We present the following article in accordance with the STROBE reporting checklist (available at http://dx.doi.org/10.21037/apm-20-2067).
Our study was retrospective and non-comparative. Fifty-six eyes from 36 patients suffering from severe trachomatous UCE with short tarsi (width <9 mm) and conjunctiva scarring were retrieved from the Ophthalmology Department of Second Affiliated Hospital of Guangzhou University of Chinese Medicine between January 2017 and December 2019. Patients with thick and long tarsi, and patients who had a history of surgery for UCE were excluded.
All patients were asked to stop systemic anticoagulants before surgery (for at least 1 week). We performed full preoperative ophthalmological examinations before surgery.
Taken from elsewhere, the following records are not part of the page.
/-- A whole chunk emits pixels that are owed, ends the decode exactly with the last of them, and keeps the cache at
its pixels' hashes. -/
theorem DecodedInv.exec_chunk {i : Instr} {s t : State} (h : DecodedInv s) (hp : s.phase = .decoding)
    (moved : s.inCount.toNat ≤ t.inCount.toNat) (eff : ChunkEffect (afterFetch i (resumed s)) i t) :
    DecodedInv t := by
  obtain ⟨m, -, length, count, bounded⟩ := eff.emits (h.owing hp)
  obtain ⟨code, width, height, channels, colorspace, valid, total, -, -, -, -, -, henv⟩ := eff.keeps
  have accepted : s.hdrValid = true := h.accepted (.inl hp)
  refine decodedInv_accepted ?_ ?_ ?_ (valid.trans accepted)
    ((h.header accepted).of_registers width height channels colorspace total (by rw [henv]; rfl) moved)
    (eff.hashedSlot h.slots)
  · rw [count, length]
    exact congrArg (· + m) h.counted
  · rw [eff.phase_eq]
    by_cases last : t.pixelsWritten = t.totalPixels
    · exact .inl ⟨if_pos last, last⟩
    · exact .inr ⟨(if_neg last).trans hp, by bv_omega⟩
  · exact code.trans (h.noError (by simp [hp]))

/-! ### The invariant: every step (R229) -/

/-- The block's step keeps the clauses on what is decoded. -/
theorem BlockStep.decodedInv {s t : State} (inv : Inv s) (h : BlockStep s t) : DecodedInv t := by
  have moved (hp : s.phase = .header ∨ s.phase = .decoding) (ran : t.env.held = 0) :
      s.inCount.toNat ≤ t.inCount.toNat := by
    obtain ⟨-, moved⟩ := h.takes inv.streamWf inv.aligned hp
    omega
  cases h with
  | quiet => exact inv.decoded
  | waits =>
    exact { inv.decoded with
      header := fun valid => { inv.header valid with }, fresh := fun hp => { inv.fresh hp with } }
  | chunk i rest _ phase decodes _ runs =>
    have chunk := decodeChunk_isHeader decodes
    obtain ⟨henv, -⟩ := exec_chunk_env chunk runs
    exact inv.decoded.exec_chunk phase (moved (.inr phase) (by rw [henv]; rfl)) (exec_chunk_cases chunk runs)
  | chunkShort u phase _ only =>
    exact inv.decoded.raise_fetched only (moved (.inr phase) (by rw [raiseError_env, only.env]; rfl))
  | header w h c cs rest phase bytes hch hcs =>
    obtain ⟨length, -⟩ := headerLayout bytes
    have start : AtStart (resumed s) := { inv.fresh (.inr phase) with }
    have position : (headerIn w h c cs (resumed s)).inCount.toNat = s.inCount.toNat + 14 :=
      taken_toNat (s := s) inv.streamWf length rfl
    exact start.decodedInv_acceptHeader (inv.decoded.noError (by simp [phase])) hch hcs (by omega)
  | headerShort u phase _ only => exact (inv.fresh (.inr phase)).decodedInv_raise (by decide) only
  | headerBad u k phase only => exact (inv.fresh (.inr phase)).decodedInv_raise (by decide) only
Eyelid and tarsal conditions, corneal and conjunctival surface disorders, and the shape and position of the eyelashes were analyzed and recorded. All patients signed informed consent forms. A single surgeon performed all procedures. Written consent was retrieved for using clinical photographs and archived in the patient records. This study was adhered to the principles of the Declaration of Helsinki (as revised in 2013).
Preoperative skin marking
The position of the trichiasis, the patient’s natural eyelid crease or the planned new crease, typically 5–6 mm superior to the upper eyelid margin, was marked first. Then, the patient was asked repeatedly to open and close her or his eyes when she or he sat, and the redundant tissue that was to be excised was marked.
The procedures were performed under local anesthesia (2.5 mL, 2% lidocaine mixed with 2.5 mL, 0.75% ropivacaine with 1:100,000 epinephrine). We made an eyelid crease incision along the preoperatively marked line. Part of the orbicularis was removed. The orbital septum was opened, the levator aponeurosis was exposed, and the fat pad was judiciously excised. Then, depending on the position of the upper eyelid, 2–4 vertical incisions were made on both sides of the levator aponeurosis to achieve the optimal eyelid height (Figure 1A). Subsequently, a standard gray line incision was made 2 mm beyond the extent of the entropion with a No. 11 scalpel blade, and a pretarsal skin-muscle flap was created. Then, the horizontal line was marked on the tarsus 3–4 mm superior to the lid margin, and a full-thickness tarsal plate incision was made, forming a tarsal flap (Figure 1B). At this stage, if there were some inverted lashes left in the tarsus margin, a standard tarsus wedge resection was performed (Figure 1C). Three sets of sutures were created through the cutting edge of the tarsus to rotate the plate outward 45° with 6-0 vicryl sutures. Then, the skin-muscle flap was repositioned superiorly to leave 2 mm of bare tarsus at the lid margin and sutured to the partial tarsus with 3 to 4 interrupted horizontal mattress sutures (Figure 1D). Finally, the patient opened the eyes, and when the upper eyelid position was satisfactory, and the entropine was corrected, the eyelid skin was closed with 6-0 prolene interrupted sutures. Approximately five stitches were passed through the anterior tarsal surface. All patients wore a patch with antibiotic ointment for 24 hours.
Complete success was defined as no rubbing lashes being detected and no associated eyelid complications during the follow-up period. Failure was when the number of recurrent lashes was over six and required another surgical intervention.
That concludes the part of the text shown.